В феврале в Кафедральном соборе прошла первая из цикла лекций о Канте (16+). Читает их профессор МГУ Вадим Чалый. Каждая лекция сопровождается выставкой современного художника, выбранного по итогам всероссийского опен-колла. Вадим рассказал «Балтийскому Бродвею» о пробуждении от догматического сна, кёнигсбергской диалектике Канта с Гаманом и ориентировании в собственном мышлении.
— Всю жизнь Иммануил Кант пользовался своим умом: исследовал, изучал, преподавал и открывал. А когда вы выбрали этот путь?
— Вы знаете, Кант, по собственному признанию, не всю жизнь пользовался своим умом. Какое-то время он находился в состоянии, которое сам потом назвал догматическим сном. И пробудился он сравнительно поздно, под влиянием, в частности, работ философа Дэвида Юма. Так что чтение трудов других умных людей не раз помогало философам менять свои взгляды и обращаться к самостоятельному мышлению.
Мой момент осознания случился в университете. Я учился на экономическом факультете и в какой-то момент понял, что мне интересна теория и менее интересна практика. Как и Кант когда-то, я пробудился от догматического сна и решил, что надо мыслить самостоятельно, строить своё мировоззрение.
— Когда вы впервые познакомились с трудами Канта?

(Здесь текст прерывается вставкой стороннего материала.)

/-- R223: a reset after the first data byte of a page program; the byte outside the page stays. -/
theorem test_cut_program :
    (next? (step (withTurn (enabled (withMem (programming (.issue 1)) [(7, 0x07)])) (.cut 5)))).map
        (fun t => (t.seq, t.flash.wip, Memory.read t.flash.mem 7, t.trace))
      = some (.reset, true, 0x07, [.cs true, .xfer 0x02 none, .xfer 0 none, .xfer 0 none, .xfer 8 none,
          .xfer 0x11 none]) := by
  rfl

/-- R223: a reset inside the write enable, before its byte: nothing begins. -/
theorem test_cut_raw :
    (next? (step (withTurn (programming (.issue 0)) (.cut 0)))).map
        (fun t => (t.seq, t.flash.wip, t.flash.wel t.cfg, t.trace))
      = some (.reset, false, false, [.cs true]) := by decide

/-- R180: a truncated header, and a host that only waits for data that never comes. -/
theorem test_ended_badly_truncated : (withScript (inHdr 0x10 3) [.takeData] []).endedBadly :=
  .inl ⟨⟨⟨rfl, rfl⟩, .inr rfl⟩, .inl rfl⟩

/-- R180, R192: busy for ever. -/
theorem test_ended_badly_hung : (busy (erasing .poll) none).endedBadly :=
  .inr (.inr ⟨.inl ⟨rfl, by decide⟩, rfl, rfl, rfl, rfl⟩)

/-- R180: a block that waits for its next command, and a host with nothing to do. -/
theorem test_final : (idle .t2).final := ⟨⟨⟨rfl, rfl⟩, .inr rfl⟩, rfl, rfl, rfl, rfl, rfl⟩

/-- R6: the sizes are 32-bit values. -/
theorem test_config_u32 :
    { Config.t2 with addrBytes := 4, totalSize := 2 ^ 32, sectorSize := 2 ^ 31 }.ok = false ∧
      { Config.t2 with addrBytes := 4, totalSize := 2 ^ 32 - 2 ^ 31, sectorSize := 2 ^ 31 }.ok = true := by decide

/-- V-X3: the host's second byte overruns a holding of one. -/
theorem test_overrun : refusal? (step (withTurn (withScript (withRx (idle .t2) [0x10]) [.send 0] []) .host)) = some .rxOverrun := by
  decide

/-! ## Witnesses: states that meet the invariants -/

theorem control_idle : ControlInv (idle .t2) := ⟨rfl, by decide, rfl, rfl⟩

theorem control_halt : ControlInv { idle .t2 with drv := .faulted, seq := .halt, faultCause := .identityMismatch } :=
  ⟨rfl, by decide, rfl, rfl⟩

theorem run_idle : RunInv (idle .t2) := ⟨control_idle, ⟨by decide, rfl, rfl, by decide, rfl⟩, trivial, rfl⟩

/-- The last header byte is due; the request is `READ_FLASH 0x1F, _` (V-D3, V-D4). -/
theorem run_header (b : Byte) : RunInv (withRx { inHdr 0x10 7 with reqAddr := 0x1F } [b]) :=
  ⟨⟨rfl, iff_of_false nofun nofun, rfl, rfl⟩, ⟨(by decide : Config.t2.ok = true), rfl, rfl, nofun, rfl⟩, rfl, rfl⟩

theorem chunkIn_five (q : Seq) (o : Byte) : (inChunk q o 8 5).chunkIn :=
  ⟨(by decide : 8 + 5 ≤ 32), (by decide : 1 ≤ 5), (by decide : 5 ≤ 8), (by decide : 5 ≤ 5)⟩

/-- The chip is busy with the erase of V-WF1's sector. -/
theorem run_erasing : RunInv (busy (erasing .poll) (some 1)) :=
  ⟨⟨rfl, by decide, rfl, rfl⟩, ⟨by decide, rfl, rfl, by decide, rfl⟩, rfl,
    ⟨.inl rfl, chunkIn_five .wrErase 0x20, trivial, by decide, by decide, by decide⟩⟩

/-- The first page program of P1 is due. -/
theorem run_programming : RunInv (programming (.issue 1)) :=
  ⟨⟨rfl, by decide, rfl, rfl⟩, ⟨by decide, rfl, rfl, by decide, rfl⟩, rfl,
    ⟨.inr rfl, chunkIn_five .wrProgram 0x20, by show 1 ≤ 1; exact le_rfl, by decide, by decide, by decide⟩⟩

/-! ## Witnesses: a state and operands for the hypotheses of each obligation -/

theorem witness_DecodeEncodeAgree_serial :
    ∃ c i, Config.ok c = true ∧ Instr.wellFormed c i = true ∧ i.link ≠ .spi ∧ i.payload ≠ [] :=
  ⟨.t2, .cliW 8 2 [1], by decide⟩

theorem witness_DecodeEncodeAgree_spi :
    ∃ c i, Config.ok c = true ∧ Instr.wellFormed c i = true ∧ i.link = .spi ∧ c.commandBytes.Nodup ∧
      ∀ m bs, i = .tRaw (m :: bs) → m ∉ c.commandBytes :=
  ⟨.t2, .tProgram 4 [5, 6], by decide, by decide, rfl, by decide, fun _ _ h => by cases h⟩

theorem witness_DecodeEncodeAgree_raw :
    ∃ c i, Config.ok c = true ∧ Instr.wellFormed c i = true ∧ i.link = .spi ∧ c.commandBytes.Nodup ∧
      i = .tRaw [0x06] ∧ ∀ m bs, i = .tRaw (m :: bs) → m ∉ c.commandBytes :=
  ⟨.t2, .tRaw [0x06], by decide, by decide, rfl, by decide, rfl, fun m bs h => by cases h; decide⟩

/-- V-I1. -/
theorem witness_InitializeRunsPreludeThenChecksIdentity :
    ∃ s : State, s.cfg.ok = true ∧ s.seq = .reset ∧ s.turns = [] ∧ s.flash.chipMfr = s.cfg.expMfr ∧
      s.flash.chipDev = s.cfg.expDev :=
  ⟨State.atReset .t2, by decide⟩

/-- V-I4. -/
theorem witness_InitializeRunsPreludeThenChecksIdentity_mismatch :
    ∃ s : State, s.cfg.ok = true ∧ s.seq = .reset ∧ s.turns = [] ∧ s.flash.chipMfr = s.cfg.expMfr ∧
      s.flash.chipDev ≠ s.cfg.expDev :=
  ⟨chip (State.atReset .t2) 0xEF 0x4114, by decide⟩

/-- A block about to read an identity that does not match. -/
def verifying : State := { chip (State.atReset .t2) 0xEF 0x4015 with seq := .init, drv := .verifying }

theorem witness_IdentityMismatchEntry :
    verifying.cfg.ok = true ∧ verifying.blockTurn ∧ verifying.seq = .init ∧ verifying.drv = .verifying ∧
      (∀ k, verifying.micro = .issue k → verifying.cfg.initPrelude.length ≤ k) ∧
      ¬(verifying.flash.chipMfr = verifying.cfg.expMfr ∧ verifying.flash.chipDev = verifying.cfg.expDev) :=
  ⟨by decide, .inr ⟨rfl, rfl⟩, rfl, rfl, fun _ _ => Nat.zero_le _, by decide⟩

/-- A byte arrives at a block in `S_HALT` (V-X4). -/
theorem witness_HaltedBlockIsSilent :
    ∃ s t : State, s.seq = .halt ∧ ¬s.resetNow ∧ step s = .next t ∧ t.rxQ = [0x10] :=
  ⟨withScript { idle .t2 with seq := .halt } [.send 0x10] [], _, rfl, not_resetNow_of_nil rfl, rfl, rfl⟩

/-- The chip ends its operation under a halted block. -/
theorem witness_HaltedBlockIsSilent_chip :
    ∃ s t : State, s.seq = .halt ∧ ¬s.resetNow ∧ step s = .next t ∧ s.flash.wip = true ∧ t.flash.wip = false :=
  ⟨{ busy (idle .t2) (some 0) with seq := .halt }, _, rfl, not_resetNow_of_nil rfl, rfl, rfl, rfl⟩

theorem witness_ReadyAndFaultedAreLeftOnlyByReset_ready :
    ControlInv (idle .t2) ∧ ¬(idle .t2).resetNow ∧ (idle .t2).drv = .ready ∧ ∃ t, step (idle .t2) = .next t :=
  ⟨control_idle, not_resetNow_of_nil rfl, rfl, _, rfl⟩

theorem witness_ReadyAndFaultedAreLeftOnlyByReset_faulted :
    ∃ s t : State, ControlInv s ∧ ¬s.resetNow ∧ s.drv = .faulted ∧ step s = .next t :=
  ⟨_, _, control_halt, not_resetNow_of_nil rfl, rfl, rfl⟩

theorem witness_RawTransactionDrivesItsBytes : ([0x06] : List Byte) ≠ [] ∧ (State.atReset .t2).drv ≠ .faulted := by decide

theorem witness_IdentityReadLatchesWhatTheChipReports : verifying.drv ≠ .faulted := by decide

theorem witness_StatusReadReportsTheOperation :
    (busy (idle .t2) none).cfg.ok = true ∧ (busy (idle .t2) none).drv = .ready := by decide

/-- A full buffer, up to the end of the chip. -/
theorem witness_ReadBurstFillsTheStagingBuffer :
    ∃ (a n : Word) (s : State), s.drv = .ready ∧ 1 ≤ n.toNat ∧ n.toNat ≤ s.cfg.sectorSize ∧
      a.toNat % 2 ^ (8 * s.cfg.addrBytes) + n.toNat ≤ s.cfg.totalSize ∧ s.flash.wip = false :=
  ⟨24, 8, idle .t2, by decide⟩

theorem witness_WhereTransactionsStop_faulted : ∃ s : State, s.drv = .faulted :=
  ⟨{ idle .t2 with drv := .faulted }, rfl⟩

theorem witness_WhereTransactionsStop_not_ready : ∃ s : State, s.drv ≠ .faulted ∧ s.drv ≠ .ready :=
  ⟨State.atReset .t2, by decide⟩

/-- One byte more than the staging buffer has. -/
theorem witness_WhereTransactionsStop_staging :
    ∃ (s : State) (n : Word), s.drv = .ready ∧ n.toNat = s.cfg.sectorSize + 1 :=
  ⟨idle .t2, 9, by decide⟩

/-- One byte beyond the end of the chip. -/
theorem witness_WhereTransactionsStop_read_address :
    ∃ (s : State) (a n : Word), s.drv = .ready ∧ 1 ≤ n.toNat ∧ n.toNat ≤ s.cfg.sectorSize ∧
      s.cfg.totalSize + 1 = a.toNat % 2 ^ (8 * s.cfg.addrBytes) + n.toNat :=
  ⟨idle .t2, 31, 2, by decide⟩

/-- The last byte of a busy chip. -/
theorem witness_WhereTransactionsStop_read_busy :
    ∃ (s : State) (a n : Word), s.drv = .ready ∧ 1 ≤ n.toNat ∧ n.toNat ≤ s.cfg.sectorSize ∧
      a.toNat % 2 ^ (8 * s.cfg.addrBytes) + n.toNat = s.cfg.totalSize ∧ s.flash.wip = true :=
  ⟨busy (idle .t2) none, 31, 1, by decide⟩

theorem witness_WhereTransactionsStop_program_address :
    ∃ (s : State) (a : Word), s.drv = .ready ∧ s.cfg.totalSize = a.toNat % 2 ^ (8 * s.cfg.addrBytes) :=
  ⟨idle .t2, 32, by decide⟩

theorem witness_WhereTransactionsStop_program_busy :
    ∃ (s : State) (a : Word), s.drv = .ready ∧ a.toNat % 2 ^ (8 * s.cfg.addrBytes) + 1 = s.cfg.totalSize ∧
      s.flash.wip = true :=
  ⟨busy (idle .t2) none, 31, by decide⟩

theorem witness_WhereTransactionsStop_erase_unaligned :
    ∃ (s : State) (a : Word), s.drv = .ready ∧ a.toNat % 2 ^ (8 * s.cfg.addrBytes) % s.cfg.sectorSize ≠ 0 :=
  ⟨idle .t2, 7, by decide⟩

theorem witness_WhereTransactionsStop_erase_address :
    ∃ (s : State) (a : Word), s.drv = .ready ∧ a.toNat % 2 ^ (8 * s.cfg.addrBytes) % s.cfg.sectorSize = 0 ∧
      s.cfg.totalSize < a.toNat % 2 ^ (8 * s.cfg.addrBytes) + s.cfg.sectorSize :=
  ⟨idle .t2, 32, by decide⟩

theorem witness_WhereTransactionsStop_erase_busy :
    ∃ (s : State) (a : Word), s.drv = .ready ∧ a.toNat % 2 ^ (8 * s.cfg.addrBytes) % s.cfg.sectorSize = 0 ∧
      a.toNat % 2 ^ (8 * s.cfg.addrBytes) + s.cfg.sectorSize = s.cfg.totalSize ∧ s.flash.wip = true :=
  ⟨busy (idle .t2) none, 24, by decide⟩

/-- The page wrap below V-W9. -/
theorem witness_ProgramAndsIntoThePage :
    ∃ (a : Word) (d : List Byte) (s : State), s.cfg.ok = true ∧ s.drv = .ready ∧ d ≠ [] ∧
      a.toNat % 2 ^ (8 * s.cfg.addrBytes) < s.cfg.totalSize ∧ s.flash.wip = false ∧ s.flash.mem.wf = true ∧
      s.cfg.writePrelude <:+ s.flash.rawRun :=
  ⟨6, [0xA1, 0xA2, 0xA3], enabled (idle .t2), by decide⟩

/-- A whole page, at the end of the chip. -/
theorem witness_ProgramOnErasedBytesStoresTheData :
    ∃ (a : Word) (d : List Byte) (s t : State), s.cfg.ok = true ∧ s.flash.mem.wf = true ∧
      s.cfg.writePrelude <:+ s.flash.rawRun ∧ d ≠ [] ∧
      a.toNat % 2 ^ (8 * s.cfg.addrBytes) % s.cfg.pageSize + d.length ≤ s.cfg.pageSize ∧
      (∀ i, i < d.length → Memory.read s.flash.mem (a.toNat % 2 ^ (8 * s.cfg.addrBytes) + i) = 0xFF#8) ∧
      exec (.tProgram a d) s = .next t :=
  ⟨28, [1, 2, 3, 4], enabled (idle .t2), _, by decide, rfl, by decide, by decide, by decide, fun _ _ => rfl, rfl⟩

/-- The last sector. -/
theorem witness_ErasesSetTheirBytes_sector :
    ∃ (a : Word) (s : State), s.drv = .ready ∧ s.flash.wip = false ∧ s.cfg.writePrelude <:+ s.flash.rawRun ∧
      a.toNat % 2 ^ (8 * s.cfg.addrBytes) % s.cfg.sectorSize = 0 ∧
      a.toNat % 2 ^ (8 * s.cfg.addrBytes) + s.cfg.sectorSize ≤ s.cfg.totalSize :=
  ⟨24, enabled (idle .t2), by decide⟩

theorem witness_ErasesSetTheirBytes_chip :
    ∃ s : State, s.drv = .ready ∧ s.flash.wip = false ∧ s.cfg.writePrelude <:+ s.flash.rawRun :=
  ⟨enabled (idle .t3), by decide⟩

theorem witness_WithoutWriteEnableNothingIsStored :
    ∃ (a : Word) (s : State), s.drv = .ready ∧ s.flash.wip = false ∧ ¬s.cfg.writePrelude <:+ s.flash.rawRun ∧
      a.toNat % 2 ^ (8 * s.cfg.addrBytes) < s.cfg.totalSize ∧
      a.toNat % 2 ^ (8 * s.cfg.addrBytes) % s.cfg.sectorSize = 0 ∧
      a.toNat % 2 ^ (8 * s.cfg.addrBytes) + s.cfg.sectorSize ≤ s.cfg.totalSize :=
  ⟨24, idle .t2, by decide⟩

theorem witness_ChipEraseEqualsSectorErases :
    ∃ (c : Config) (f : Flash), c.ok = true ∧ f.mem.below c.totalSize = true ∧ f.mem.length = c.totalSize :=
  ⟨.t2, (withMem (idle .t2) (counting 32)).flash, by decide⟩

— Во время учёбы в университете я начал читать популярные кантовские произведения. А уже в аспирантуре стал погружаться в «Критику чистого разума» — с трудом, настойчиво, порой разочаровываясь в собственных способностях, но прилагая усилия и добиваясь результатов. В каком-то смысле Калининграду не очень повезло с главным символом, с главным своим жителем. Кант — один из самых сложных для понимания философов. Во-первых, он занимается вещами высокоабстрактными, а во-вторых, находится в постоянном диалоге с другими философами и учёными, которые исследовали те же вопросы. Поэтому для понимания Канта необходимо ещё и понимание контекста. Это сильно усложняет задачу и заставляет снова и снова ходить по кругу, читая кантовские пассажи, обращаясь к текстам, на которые он реагирует в этих пассажах, и собирая своё понимание происходящего. Популярные работы доступнее, но они более фрагментарные. Вопрос о просвещении, например, он поднимает на семи или восьми страницах, где даёт свой ответ. Но понять его глубину можно только обратившись к другим работам, к контексту, вообще к спору о просвещении, в рамках которого Кант находился в 80-е годы XVIII века.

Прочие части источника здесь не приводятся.